In the latter case, execution of cell $c$ is immediately paused until $S_c[r]$ has completed.
\begin{algorithm}
\caption{\texttt{update\_dag}$(\mathcal N, c_0, w)$}
\label{alg:updateDag}
\begin{algorithmic}[1]
\Require{$\mathcal N$: A sequence of cells}
\Require{$c_0 \in \mathcal N$: A cell performing an unpredicted write}
\Require{$w$: The identifier of the unpredicted write}
\Ensure{$\forall c \in \mathcal N : \mathcal S_c$: Cached input scopes}
\Ensure{$\mathcal G$: An edge-list for the cell dependency DAG}
\For{$c \in \mathcal N$ s.t. $c > c_0$}
\State{$\mathcal S_c \leftarrow \mathcal S_c - \{\;w \rightarrow *\;\} \cup \{\;w \rightarrow c_0\;\}$}
\If{$w \in c.\texttt{reads}$}
\If{$c.\texttt{done} \vee c.\texttt{running}$}
\State{\texttt{abort}$(\mathcal N, c)$}
\EndIf
\State{$\mathcal G \leftarrow \mathcal G - \{\;c \rightarrow *\;\} \cup \{\; (c, \mathcal S[r])\;|\;r \in c.\texttt{reads}\;\}$}
\EndIf
\If{$w \in c.\texttt{writes}$}
\Return
\EndIf
\EndFor
\end{algorithmic}
\end{algorithm}
\begin{algorithm}
\caption{\texttt{abort}$(\mathcal N, c_0)$}
\label{alg:abort}
\begin{algorithmic}[1]
\Require{$\mathcal N$: A sequence of cells}
\Require{$c_0 \in \mathcal N$: A cell to abort}
\If{$c_0$.\texttt{running}}
\State{Abort $c_0$'s execution}
\ElsIf{$c_0$.\texttt{done}}
\State{Clear $c_0$'s results}
\For{$c$ s.t. $(c_0, c) \in \mathcal G$}
\State{\texttt{abort}$(\mathcal N, c)$}
\EndFor
\EndIf
\end{algorithmic}
\end{algorithm}
An unpredicted write from cell $c$ on identifier $r$ may redirect edges in the dependency DAG from another cell to $c$.

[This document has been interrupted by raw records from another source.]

/-- Mirror copies sent since number `first` that are not acknowledged. -/
def copiesFrom (s : State) (first : Nat) : List Nat := ((dataCopies s).filter fun c => first ≤ c.id).map (·.id)

/-- A write whose copies these are is not accepted yet: in synchronous mode the partner acknowledges them first (R380). -/
def copiesOpen (s : State) (l : List Nat) : Bool := !mirrorAsync s && s.mir.copies.any fun c => l.contains c.id

/-- Dirty blocks with one more, rising. -/
def addDirty (l : List Nat) (b : Nat) : List Nat :=
  if l.contains b then l else (l.filter (· < b)) ++ [b] ++ (l.filter (b < ·))

/-! ## Messages (R345, R348, R358) -/

/-- This device's id, where one is set (R352, R353). -/
def deviceId (s : State) : Option Nat :=
  let r := rd s 0 (hub Pg.MCH Reg.MCH_DEV_ID)
  if bit r 31 then some (bits r 19 0) else none

/-- The partner's device id. -/
def partner (s : State) : Nat := fld s 0 (hub Pg.MIR Reg.MIR_PARTNER) 19 0

/-- Flits of a message of `u` units (R345). -/
def msgFlits (u : Nat) : Nat := ceilDiv (64 + 256 * u) 240

/-- A message put in a link's queue. -/
def enqueue (s : State) (l : Nat) (m : LinkMsg) : State :=
  let k := s.link l
  let s := s.setLink l { k with queue := k.queue ++ [{ m with id := s.lnk.nextMsg }] }
  let s := { s with lnk := { s.lnk with nextMsg := s.lnk.nextMsg + 1 } }
  s.emit (.message m.kind m.dst ([m.handle, m.offset, m.data.length] ++ m.extra))

/-- Sources at a link port (R358): stream engine of floor f is f, the collective engine 4, the mirror path 5, transit from
port p 8 + p. -/
abbrev srcColl : Nat := 4
abbrev srcMirror : Nat := 5

/-- A message to the partner on a twin link (R376, R379): its lane, units and KIND-specific words. -/
def mirSend (s : State) (l kind lane units offset : Nat) (data : List Byte) (poison extra : List Nat) : State :=
  if !twinOpen s l then s
  else
    enqueue s l
      { id := 0, kind := kind, lane := lane, requester := srcMirror * 8 + lane, dst := partner s, src := (deviceId s).getD 0,
        order := 0, flits := msgFlits units, sent := 0, mpart := s.lnk.mpart, epoch := s.lnk.epoch, route := 0, handle := 0,
        offset := offset, data := data, poison := poison, extra := extra }

/-- A control message to the partner, on lane 7 (R376). -/
def mirTell (s : State) (l : Nat) (words : List Nat) : State := mirSend s l 5 7 0 0 [] [] words

/-- A granule sent as mirror copy number `id` on its link (R379): its bytes as HBM holds them, its poisoned words (R209) and the tag
it is stored under. -/
def putCopy (s : State) (c : MirCopy) : State :=
  mirSend s c.link 6 5 1 (256 * c.granule) (leBytes 256 (memLE s.mem (256 * c.granule) 256))
    ((List.range 8).filter fun w => tget (fun _ => false) s.poison (8 * c.granule + w)) [c.id, writtenTag s (256 * c.granule)]

/-- A message to the partner that it acknowledges, noted. -/
def noteCopy (s : State) (ctx : Option Nat) (g : Nat) : State × MirCopy :=
  let c : MirCopy := ⟨s.mir.nextCopy, g, ctx, copyLink s ctx g, s.cic.count⟩
  ({ s with mir := { s.mir with nextCopy := c.id + 1, copies := s.mir.copies ++ [c] } }, c)

/-- A copy of a granule sent to the partner. -/
def sendCopy (s : State) (g : Nat) : State :=
  let (s, c) := noteCopy s none g
  putCopy s c

/-- Copies of the granules of a range sent to the partner (R379), as the pair's state asks: a block written alone or not
yet copied is marked in the dirty bitmap (R386, R389). -/
def mirrorCopySend (s : State) (a n : Nat) : State :=
  if !s.mir.primary ∨ !inMirrorRegion s a n then s
  else
    let gs := (List.range ((a + n - 1) / 256 + 1 - a / 256)).map (· + a / 256)
    gs.foldl (fun s g =>
      let b := g / 256
      if s.mir.st = 4 ∨ (s.mir.st = 1 ∧ s.mir.dirty.contains b) then
        { s with mir := { s.mir with
            dirty := addDirty s.mir.dirty b
            resync := s.mir.resync.map fun r => if r.1 = b then (b, true) else r } }
      else if s.mir.st = 1 ∨ s.mir.st = 2 ∨ s.mir.st = 3 then sendCopy s g
      else s) s

/-- A line written through to its memory (R228, R242): HBM, or the host over the coherence port (R252, R327). -/
def writeThrough (s : State) (line mask : Nat) (data : List Byte) (poison : List Nat) : State :=
  if isHostLine line then
    match cohPort s with
    | some p => toHost s p (lineAddr line) data false
    | none => raiseError s { sev := 2, type := Err.HOST_WB_LOST, die := 2 + homeOfLine line, inst := 0, space := 3, addr := lineAddr line }
  else
    let s := dropPocket (hbmMasked s line mask data) line
    let s := poison.foldl (fun s p => poisonWord s (line * 64 + 32 * p)) s
    mirrorCopySend s (line * 64) 64

/-! ## Transactions at the home (R240-R249) -/

/-- The transaction open on a line. -/
def txnOf (s : State) (line : Nat) : Option Txn := tget (fun _ => none) s.coh.txns line

/-- The state with a line's transaction set. -/
def setTxn (s : State) (line : Nat) (t : Option Txn) : State :=
  { s with coh := { s.coh with txns := tset (fun _ => none) s.coh.txns line t } }

/-- A line is busy: a transaction or a stash offer is open on it (R240, R253). -/
def lineBusy (s : State) (line : Nat) : Bool := (txnOf s line).isSome || s.coh.offers.any fun o => o.2.1 = line

/-- What an agent does with a snoop (R241, R245): its line after it, the response, the line's data where it sends them, and
whether they are newer than memory. -/
def snoopAct (k : Snp) (l : AgentLine) : AgentLine × Nat × Option (List Byte × List Nat) × Bool :=
  let d := some (l.data, l.poison)
  let m : Bool := l.st = .m
  if l.st = .i then (l, 3, none, false)
  else if l.wb then (AgentLine.none_, 1, d, true)
  else
    match k with
    | .f => ({ l with st := .s }, 0, d, m)
    | .ifw => (AgentLine.none_, 1, d, m)
    | .i => (AgentLine.none_, 1, if m then d else none, m)
    | .c => if m ∨ l.st = .e then ({ l with st := .e }, 2, d, m) else (l, 0, none, false)

/-- An agent takes a snoop of kind `k`. -/
def takeSnoop (s : State) (line agent : Nat) (k : Snp) : State :=
  match txnOf s line with
  | none => s
  | some t =>
    if !t.snoops.contains (agent, k) then s
    else
      let (l, code, data, dirty) := snoopAct k (agentLine s agent line)
      let s := setLine s agent line l
      let s := if code = 1 then loseClusterResv s agent line else s
      setTxn s line (some { t with snoops := t.snoops.erase (agent, k), answers := t.answers ++ [⟨agent, code, data, dirty⟩] })

/-- A read transaction in which an agent turned out not to hold the line: `only` where it was the entry's only pointer (R244). -/
def Txn.without (t : Txn) (agent : Nat) (only : Bool) : Txn :=
  let q := t.r.from_
  match t.r.req with
  | .rdS | .rdSN =>
    let ps := q :: t.next.ptrs.filter fun p => p != agent && p != q
    if only ∧ t.r.req = .rdS then { t with next := { t.next with st := 1, ptrs := ps }, grant := 1 }
    else { t with next := { t.next with ptrs := ps } }
  | .rdC =>
    let ps := t.next.ptrs.filter (· != agent)
    { t with next := if ps.isEmpty then DirEntry.di else { t.next with ptrs := ps } }
  | _ => t

/-- The home receives an agent's answer (R242, R244). -/
def takeAnswer (s : State) (line agent : Nat) : State :=
  match txnOf s line with
  | none => s
  | some t =>
    match t.answers.find? (·.agent = agent) with
    | none => s
    | some a =>
      let t := { t with answers := t.answers.filter (·.agent != agent) }
      let own : Bool := t.r.req = .rdO || t.r.req = .upg
      let read : Bool := own || t.r.req = .rdS || t.r.req = .rdSN || t.r.req = .rdC
      let only := decide ((dirEntry s line).ptrs.length ≤ 1)
      let s := match a.data with
        | some d => if a.dirty && !own then writeThrough s line fullMask d.1 d.2 else s
        | none => s
      let t := if read ∧ a.data.isSome then { t with fwd := a.data } else t
      if a.code = 3 ∧ !t.bcast then
        setTxn (count s (cohReg (homeOfLine line) Reg.COH_STALE) 1) line (some (t.without agent only))
      else setTxn s line (some t)

/-- State of a granted line: 1 E, 2 F, 3 S, 4 M (R241). -/
def grantSt (g : Nat) : Mesi := if g = 1 then .e else if g = 2 then .f else if g = 3 then .s else .m

/-- A stash offer sent to its target, for a full-line write of device memory (R246, R247). -/
def sendOffer (s : State) (target line : Nat) : State :=
  if 0x20 ≤ target ∨ isHostLine line then s
  else { s with coh := { s.coh with offers := s.coh.offers ++ [(target, line, 0)] } }

/-- Uncached agents whose reads allocate: the host ports 96 and 97, the guest 98 (R228; notes/assumptions/8.md). -/
def allocates (agent : Nat) : Bool := decide (agent < 64 ∨ (96 ≤ agent ∧ agent ≤ 98))

/-- The context of an access asked for NEXT_LINE (R231). -/
def wantsNext (s : State) (ctx : Option Nat) : Bool :=
  match ctx with
  | some c => (s.ctx c).live && (s.ctx c).desc.nextLine
  | none => false

/-- The partition that a request at the home carries: its context's or hart's, its host port's, the guest's (R213). -/
def reqPart (s : State) (r : HomeReq) : Option Nat :=
  match r.ctx with
  | some c => some (c % 64)
  | none =>
    if r.from_ = 96 ∨ r.from_ = 97 then partOf s (.port (r.from_ - 96))
    else if r.from_ = 0x20 then partOf s (.port 0)
    else if r.from_ = 98 ∨ r.from_ = 0x21 then some 63
    else none

/-- A grant reaches its requester: an upgrade without data, else with the data of an agent or the host, or of memory (R242,
R244). -/
def grantTxn (s : State) (line : Nat) (t : Txn) : State :=
  let q := t.r.from_
  let old := agentLine s q line
  let st := grantSt t.grant
  if (t.r.req = .rdO ∨ t.r.req = .upg) ∧ old.st ≠ .i then setDir (setLine s q line { old with st := st }) line t.next
  else
    match t.fwd with
    | some d => setDir (setLine s q line ⟨st, d.1, d.2, false⟩) line t.next
    | none =>
      let s := memRead s line true (wantsNext s t.r.ctx) (reqPart s t.r)
      setDir (setLine s q line ⟨st, lineData s line, linePoison s line, false⟩) line t.next

/-- An uncached read completes with the owner's or the host's data, else from memory (R228, R242). -/
def readTxn (s : State) (line : Nat) (t : Txn) : State :=
  let s := setDir s line t.next
  match t.fwd with
  | some d => s.emit (.readData d.1 (!d.2.isEmpty))
  | none =>
    let s := memRead s line (allocates t.r.from_) (wantsNext s t.r.ctx) (reqPart s t.r)
    s.emit (.readData (lineData s line) (!(linePoison s line).isEmpty))

/-- An uncached write completes: written through, acknowledged, and offered to its stash target (R242, R247). -/
def writeTxn (s : State) (line : Nat) (t : Txn) : State :=
  let q := t.r.from_
  let first := s.mir.nextCopy
  let s := setDir (writeThrough s line t.r.mask t.r.data []) line DirEntry.di
  let open_ := copiesFrom s first
  let s := if isHostLine line then s else loseReservations s (line * 64)
  let s := if !copiesOpen s open_ then s.emit (.ack q line)
    else { s with mir := { s.mir with acks := s.mir.acks ++ [(q, line, open_)] } }
  match t.r.req, t.r.stash with
  | .wrL, some g => sendOffer s g line
  | _, _ => s

/-- A transaction whose snoops are all answered ends (R240, R242). -/
def endTxn (s : State) (line : Nat) (t : Txn) : State :=
  let s := setTxn s line none
  match t.r.req with
  | .rdS | .rdSN | .rdO | .upg => grantTxn s line t
  | .rdC => readTxn s line t
  | .wrL | .wrP => writeTxn s line t
  | .sweep =>
    let s := setDir s line DirEntry.di
    match t.r.ctx with
    | some _ => raiseError s { sev := 0, type := Err.DIR_ENTRY_RECOVERED, die := 2 + homeOfLine line, inst := 0, space := 1, addr := lineAddr line }
    | none => s
  | .wb => s

/-! ## Host lines (R252, R327) -/

/-- What a transaction on a host line still needs of the host: data that no agent sent, or a line that it has granted in E or
M. -/
def needsHost (s : State) (line : Nat) (t : Txn) : Bool :=
  isHostLine line && t.ask != 2 &&
    match t.r.req with
    | .rdS | .rdSN | .rdC => t.fwd.isNone
    | .rdO | .upg => !s.coh.hostOwn.contains line || (t.fwd.isNone && decide ((agentLine s t.r.from_ line).st = .i))
    | _ => false

/-- A transaction on a host line ends without its grant, as no coherence port is in service (R309, R327): the requester keeps
only what it held, and an uncached read ends poisoned. -/
def failTxn (s : State) (line : Nat) (t : Txn) : State :=
  let q := t.r.from_
  let kept := (agentLine s q line).st ≠ .i
  let ps := t.next.ptrs.filter fun p => p != q || kept
  let s := setTxn s line none
  if t.r.req = .rdC then s.emit (.readData (List.replicate 64 0) true)
  else setDir s line (if t.next.st = 4 then t.next else if ps.isEmpty then DirEntry.di else ⟨3, ps, 0⟩)

/-- The home asks the host for a line over the coherence port (R252, R327). -/
def askHost (s : State) (line : Nat) (t : Txn) : State :=
  match cohPort s with
  | none => failTxn s line t
  | some p =>
    let a := lineAddr line
    let op : HostOp := { kind := 5, ctx := 0, addr := a, io := a, data := [], port := p, len := 64, packet := line, offset := 0 }
    let s := { s with host := { s.host with reads := s.host.reads ++ [op] } }
    (setTxn s line (some { t with ask := 1 })).emit (.hostRead p a 64)

/-- A transaction with no snoop left goes on: it asks the host for what it needs, waits for it, or ends. -/
def finishTxn (s : State) (line : Nat) (t : Txn) : State :=
  if !needsHost s line t then endTxn s line t else if t.ask = 1 then s else askHost s line t

/-- What the host's answer makes of a transaction: its data where no agent sent them, and no state stronger than the host's own
grant, 1 for S and 2 for E or M (R252). -/
def Txn.given (t : Txn) (data : List Byte) (poison : List Nat) (grant : Nat) : Txn :=
  let weak : Bool := grant < 2 && (t.grant == 1 || t.grant == 4)
  { t with
    ask := 2
    fwd := some (t.fwd.getD (data, poison))
    grant := if weak then 2 else t.grant
    next := if weak then ⟨2, [t.r.from_], 0⟩ else t.next }

/-- Snoops that a broadcast sends: SnpI to every enabled agent but one (R242). -/
def bcastSnoops (s : State) (but : Nat) : List (Nat × Snp) := (s.coh.enabled.filter (· != but)).map fun g => (g, Snp.i)

/-- What the home does with a request: a transaction, by the table of R242. The entry to be, the grant, the snoops, and
whether they are a broadcast. -/
def homePlan (s : State) (r : HomeReq) : DirEntry × Nat × List (Nat × Snp) × Bool :=
  let e := dirEntry s r.line
  let q := r.from_
  let others := e.ptrs.filter (· != q)
  let dx : DirEntry := ⟨1, [q], 0⟩
  let first (k : Snp) : List (Nat × Snp) := (e.ptrs.take 1).map fun g => (g, k)
  let inv (l : List Nat) : List (Nat × Snp) := l.map fun g => (g, Snp.i)
  let ovr : Bool := !e.ptrs.contains q && e.ptrs.length == 4
  match r.req with
  | .rdS | .rdSN =>
    if e.st = 0 then (if r.req = .rdS then (dx, 1, [], false) else (⟨2, [q], 0⟩, 2, [], false))
    else if e.st = 4 then (e, 3, [], false)
    else if e.st ≠ 1 ∧ ovr then (⟨4, [], 0⟩, 3, [], false)
    else (⟨2, q :: others, 0⟩, 2, if e.st = 3 then [] else first .f, false)
  | .rdO | .upg =>
    if e.st = 0 then (dx, 4, [], false)
    else if e.st = 4 then (dx, 4, bcastSnoops s q, true)
    else if e.st = 1 then (dx, 4, if e.ptrs = [q] then [] else first .ifw, false)
    else if e.ptrs.contains q then (dx, 4, inv others, false)
    else (dx, 4, if e.st = 2 then first .ifw ++ inv (e.ptrs.drop 1) else inv e.ptrs, false)
  | .rdC => (e, 0, if e.st = 1 then first .c else [], false)
  | .wrL | .wrP => (DirEntry.di, 0, if e.st = 4 then bcastSnoops s 64 else inv e.ptrs, decide (e.st = 4))
  | .sweep => (DirEntry.di, 0, if e.st = 4 ∨ r.ctx.isSome then bcastSnoops s 64 else inv e.ptrs, decide (e.st = 4 ∨ r.ctx.isSome))
  | .wb => (e, 0, [], false)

The process is summarized in \Cref{alg:updateDag}, which iterates through every cell following $c_0$ in order.
The iteration stops at the first cell (if one exists) to overwrite $w$ (line 7).
The cached scope for each cell is updated (line 2), removing prior writes to $w$ and adding $c_0$'s write.
If another cell reads the unpredicted $w$, the dependency DAG must be updated.
All out-edges from the cell are removed and recomputed (lines 6).
If the cell was already running or has already completed (lines 4-5), its execution is stopped, results are cleared, and any running dependencies are recursively aborted (\Cref{alg:abort}).